I've typically found little ride difference between high-end frames (assuming they are built for the same purpose -- eg, stiff racer, or flexy century/comfort, or ...). Interested in your elaboration.


----------



## siclmn (Feb 7, 2004)

rc2 said:


> Now that's actually interesting. 1400 for a bike that 'blows out' a high end ti-carbon fiber frame (XS?) which would cost in the 6-8000 range, or roughly 5x the bucks. What, can I ask, was the high end ti frame? And can you elaborate on what is behind 'blows them out of the water'?
> 
> I've typically found little ride difference between high-end frames (assuming they are built for the same purpose -- eg, stiff racer, or flexy century/comfort, or ...). Interested in your elaboration.

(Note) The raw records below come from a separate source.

-- ==== Sys2Proof/Machine/State.lean ====
section
/-!
DEFINITION. The state of the SKV-48 as plain data: the berths with every register block of their window (R40,
Tables 1.8, 2.6, 3.10, 3.18, 5.10, 6.7, 7.8, 8.8–8.12), the quays, the Tugs, the allocator, the links, the mailbox,
the service interfaces, the fuses, the memories, the clock, and the queue of waiting commands.
`State.reset` gives every field its reset value.
-/

namespace Sys2Proof.Machine

/-! ### Names of states -/

/-- The Type-C states of Table 2.3 (R53), in code order. -/
inductive CcState where
  | held | disabled | errorRecovery | unattachedSrc | attachWaitSrc | attachedSrc | trySrc | tryWaitSrc
  | unattachedSnk | attachWaitSnk | attachedSnk | trySnk | tryWaitSnk | backFeed | ccFault | lockedOut
  deriving DecidableEq, Repr

/-- The orientation of R59. -/
inductive Orient where
  | none | normal | flipped
  deriving DecidableEq, Repr

/-- The path states of Table 6.2 (R181), in code order. -/
inductive PathState where
  | off | srcRamp | srcOn | snkOn | discharge | tripped | test | locked
  deriving DecidableEq, Repr

/-- The lock causes of PATH_LOCK (Table 6.13), in code order. -/
inductive LockCause where
  | none | passFetShort | sinkFetShort | tripLimit | testFail | crowbar
  deriving DecidableEq, Repr

/-- The regulator states of Table 7.3 (R219), in code order. -/
inductive RegState where
  | idle | softstart | regulate | slew | hold | hiccup | stopped | crowbar | latched
  deriving DecidableEq, Repr

/-- Why a regulator is STOPPED (ranks 3–5 of Table 7.7). -/
inductive StopCause where
  | stageFault | thermal | vinOv
  deriving DecidableEq, Repr

/-- The modes of REG_VREF.MODE (Table 7.10). -/
inductive RegMode where
  | idle | standby | run
  deriving DecidableEq, Repr

/-- The swap tracker phases of Table 5.2 (R156), in code order. -/
inductive Phase where
  | idle | prSrcTrans | prSrcOff | prSrcWait | prSnkWait | prSnkOn | vcOn | vcWait | frsArmed | frsDetected | frsSourcing
  deriving DecidableEq, Repr

/-- The results of TX_STATUS.RESULT (Table 3.22), in code order. -/
inductive TxResult where
  | idle | inProgress | confirmed | failed | discarded | abortedHr | abortedDetach
  deriving DecidableEq, Repr

/-- The response timers of PHY_STATUS.TMR_RUN (Table 3.21). -/
inductive RespTimer where
  | none | senderResponse | chunkSenderResponse | chunkSenderRequest | srcCapsRepeat
  deriving DecidableEq, Repr

/-- The marks of Table 3.3 that stand in the receive FIFO (R88). -/
inductive RxMark where
  | byte | sop | endGood | endBad | endOvr | endAbort | endDup | hardReset
  deriving DecidableEq, Repr

/-- The cases of Table 6.3 in which the source path closes (R182). -/
inductive CloseCase where
  | attach | hrRecovery | prSwap | frs | inrushRestart
  /-- Supply at 5 V in harbour-less mode, once VBC has reached vSafe0V (R44). -/
  | hless
  deriving DecidableEq, Repr

/-- The status codes of Table 11.2 (R317). -/
inductive Status where
  | ok | unknownCmd | badLength | badArg | notPermitted | busyAms | berthReset | berthAbsent | berthFenced | timeout
  | deferredExpired | superseded | otpConflict | otpLocked | otpWeak | noResource | tagInUse | swapDeferred | integrity
  | linkLost | selftestFail | internal | partnerReject | partnerNoResponse | waitLimit
  deriving DecidableEq, Repr

/-- The fault causes of Table 11.16 (R325), in code order from 1. -/
inductive Cause where
  | fastTrip | limitTimeout | ovCrowbar | hiccupLatch | passFetShort | sinkFetShort | backFeed | vinUv | vinOv | stageFlt
  | thermal | ccOv | vconnOc | tugFault | quayLost | hardResetLimit | tideOverrun | watchdog | dieThermal
  deriving DecidableEq, Repr

/-- The AMS kinds for which decisions and Waits are kept (R128, R131, Table 11.14 DECISION). -/
inductive AmsKind where
  | request | prSwap | drSwap | vconnSwap | modeEntry
  deriving DecidableEq, Repr

/-! ### Events -/

/-- The body of a FAULT event and of a fault record's cause (Table 11.15, R325). -/
structure FaultBody where
  cause : Cause
  lock  : LockCause := .none
  also  : BitVec 16 := 0
  slot  : Nat := 0xFFFF
  quay  : Nat := 0
  stamp : Stamp := 0
  volt  : Nat := 0
  curr  : Nat := 0
  vbc   : Nat := 0
  vbr   : Nat := 0
  ipath : Int := 0
  vin   : Nat := 0
  detail : List Word := []
  deriving DecidableEq, Repr

/-- The bodies of the events of Table 11.14 (R323). -/
inductive EvBody where
  | attach (state : CcState) (orient : Orient) (partner rp vbc : Nat) (vconn deadBatt : Bool)
  | detach (state : CcState) (reason durationMs : Nat)
  | contract (reason : Nat) (status : Status) (flags pos volt curr : Nat) (rdo pdo : Word)
  | decision (id : BitVec 16) (kind : AmsKind) (endTide : Nat) (content : BitVec 64)
  | fault (f : FaultBody)
  | swap (kind : Nat) (status : Status) (by_ roles flags : Nat)
  | mode (subtype sop svid mode count sbu mux : Nat) (data : List Nat)
  | selftest (kind index sel origin : Nat) (status : Status) (cls action : Nat)
  | capacity (enabled fenced hless : BitVec 48) (cause : Nat)
  | link (link old new : Nat) (inverted : Bool) (frameErr : Nat)
  | budget (kind phase : Nat) (quays : BitVec 6) (target delivery : Nat)
  | otpWeak (row kind : Nat) (diff : Word)
  | manifest (subtype area slot next : Nat) (counter : Nat)
  | backfeed (when_ result vbc : Nat)
  | resetReport (cause scope core flags held unsealed boots bringup : Nat)
  | tideOverrun (tug spare spills : Nat) (pcn : Word)
  /-- A host event that a customer program published; the manual gives its record no layout (Table 4.13). -/
  | customer (code : Nat) (data : List Byte)
  deriving DecidableEq, Repr

/-! ### One berth -/

/-- A token of Table 3.13 (R93). -/
structure Token where
  msgId   : BitVec 3 := 0
  sop     : SopKind := .sop
  current : Bool := false
  seq     : BitVec 24 := 0
  deriving DecidableEq, Repr

/-- A transmit buffer of Table 3.27 (R115): word 0 and up to 28 data bytes. -/
structure TxBuf where
  word0 : Word := 0
  data  : Vector Byte 28 := Vector.replicate 28 0
  deriving DecidableEq, Repr

/-- The staged registers a COMMIT applies, as they stand at its acceptance (R97; log entry 12). -/
structure Staged where
  regVref   : Word := 0x000A04E2#32
  regHold   : Word := 0x045000A5#32
  pathCfg   : Word := 0x00780A08#32
  pathLimit : Word := 0x001400A8#32
  snkLimit  : Word := 0x001400A8#32
  pathStage : Word := 0
  frsCfg    : Word := 0
  monThr    : Vector (BitVec 10) 3 := #v[550#10, 486#10, 1023#10]
  monLow    : Vector (BitVec 10) 2 := #v[475#10, 0#10]
  /-- W0's HI threshold is above 10.23 V, so that the quay takes the high range (R240; log entry 14). -/
  w0High    : Bool := false
  regOvp    : Word := 0x68#32
  regProt   : Word := 0x51440#32
  ccRp      : BitVec 2 := 1#2
  muxStage  : Word := 0
  evtIndex  : BitVec 16 := 0
  deriving DecidableEq, Repr

/-- A contract descriptor that a TEL commit publishes (R97 bit 7, Table 11.14 CONTRACT). -/
structure Contract where
  source   : Bool := true
  epr      : Bool := false
  mismatch : Bool := false
  apdo     : Bool := false
  pps      : Bool := false
  pos      : Nat := 0
  /-- 10 mV. -/
  volt     : Nat := 0
  /-- 10 mA. -/
  curr     : Nat := 0
  rdo      : Word := 0
  pdo      : Word := 0
  deriving DecidableEq, Repr

/-- What a TEL commit publishes: a contract, a change of roles, EPR mode (R97, R133, R159–R163). -/
structure TelDesc where
  contract : Option Contract := none
  endContract : Bool := false
  source   : Option Bool := none
  dfp      : Option Bool := none
  vconnSrc : Option Bool := none
  epr      : Option Bool := none
  deriving DecidableEq, Repr

/-- A Request posted to the allocator (Table 4.13). Power in 100 mW. -/
structure ReqRec where
  epr    : Bool := false
  reqSeq : BitVec 16 := 0
  rdo    : Word := 0
  pdo    : Word := 0
  /-- 10 mV. -/
  volt   : Nat := 0
  /-- 10 mA. -/
  curr   : Nat := 0
  power  : Nat := 0
  epoch  : BitVec 16 := 0
  /-- The boundary of its publication, for the posting order of R142. -/
  posted : Nat := 0
  deriving DecidableEq, Repr

/-- The fields of a COMMIT write (Table 3.15). -/
structure CommitWord where
  mask   : BitVec 8
  kind   : BitVec 2
  txBuf  : Fin 4
  outcomeChk : Bool
  outcome  : Bool
  amsOpen  : Bool
  amsInit  : Bool
  amsClose : Bool
  deriving DecidableEq, Repr

/-- An accepted COMMIT waiting for its boundary (R98), with the staged content it applies and what BP 4.0 publishes with it. -/
structure Commit where
  word   : CommitWord
  epoch  : BitVec 16
  staged : Staged
  events : List EvBody := []
  post   : Option ReqRec := none
  tel    : TelDesc := {}
  deriving DecidableEq, Repr

/-- A change that waits for the next Tide boundary, in the order of its write (R20, R21, R52, R105, R157, R262). -/
inductive Pend where
  | commit (c : Commit)
  | srcOpen | snkOpen | disOn
  | lowerIlim (n : BitVec 10)
  | regStandby | regIdle
  | lowerHold (n : BitVec 10)
  | errorRecovery | vconnOff | vconnRearm | swapToRd | swapToRp | vconnOn
  | hardReset | cableReset
  | gpStart (gp1 : Bool) | gpStop (gp1 : Bool)
  | pathTest
  | disable | enable
  | ccFaultClear
  | regCfg (v : Word) | regWin (v : Word) | monBlank (v : Word) | vconnCfg (v : Word) | rpLower
  | usbSafe
  | tmonCal (v : Word)
  | release
  | parkEn (en : Bool)
  | hwErrorRecovery
  | hrStep2
  | frsDisarm
  | cbStart
  | unlocked
  /-- A write to PHY_TIME_i, already clamped (R83). -/
  | phyTime (i : Fin 3) (v : Word)
  deriving DecidableEq, Repr

/-- The named timers of a berth, each the stamp at which it expires (R36, Table 8.11). -/
structure Timers where
  ccDeb : Option Stamp := none
  pdDeb : Option Stamp := none
  tryDeb : Option Stamp := none
  drpTry : Option Stamp := none
  tryWait : Option Stamp := none
  tryTo : Option Stamp := none
  acc : Option Stamp := none
  ins : Option Stamp := none
  err : Option Stamp := none
  clr : Option Stamp := none
  backDet : Option Stamp := none
  tRecv : Option Stamp := none
  resp : Option Stamp := none
  caps : Option Stamp := none
  srcTrans : Option Stamp := none
  psHr : Option Stamp := none
  srcRec : Option Stamp := none
  snkHr : Option Stamp := none
  sinkTx : Option Stamp := none
  swap : Option Stamp := none
  epr : Option Stamp := none
  path : Option Stamp := none
  settle : Option Stamp := none
  hic : Option Stamp := none
  hicClear : Option Stamp := none
  /-- The SBU switch stays open until then on its way between two closed settings (R170). -/
  sbu : Option Stamp := none
  gp0 : Option Stamp := none
  gp1 : Option Stamp := none
  vdm : Option Stamp := none
  vdmBusy : Option Stamp := none
  swapStart : Option Stamp := none
  swapRetry : Option Stamp := none
  capsRetry : Option Stamp := none
  cbCheck : Option Stamp := none
  reserve : Option Stamp := none
  grace : Option Stamp := none
  hold : Option Stamp := none
  capture : Option Stamp := none
  bReset : Option Stamp := none
  deriving DecidableEq, Repr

It's a Davidson made 5 years ago for me. I told them comfort was paramount, for my back was recovering at the time. This bike has all the suppleness but better stiffness when pedaling. I set a new speed record going down the hill with the speed sign. So I am impressed. I try other peoples bikes all the time on rides and every bike is different but this one fits like a glove for me and no, this is not the last bike I will ever buy.


----------



## Tri Slow Poke (Jul 22, 2006)

outback0322 said:


> Looking at buying a 2007 Fuji Team. Full carbon frame. Brand new from LBS. I've never had a Fuji before. Any thoughts, good or bad??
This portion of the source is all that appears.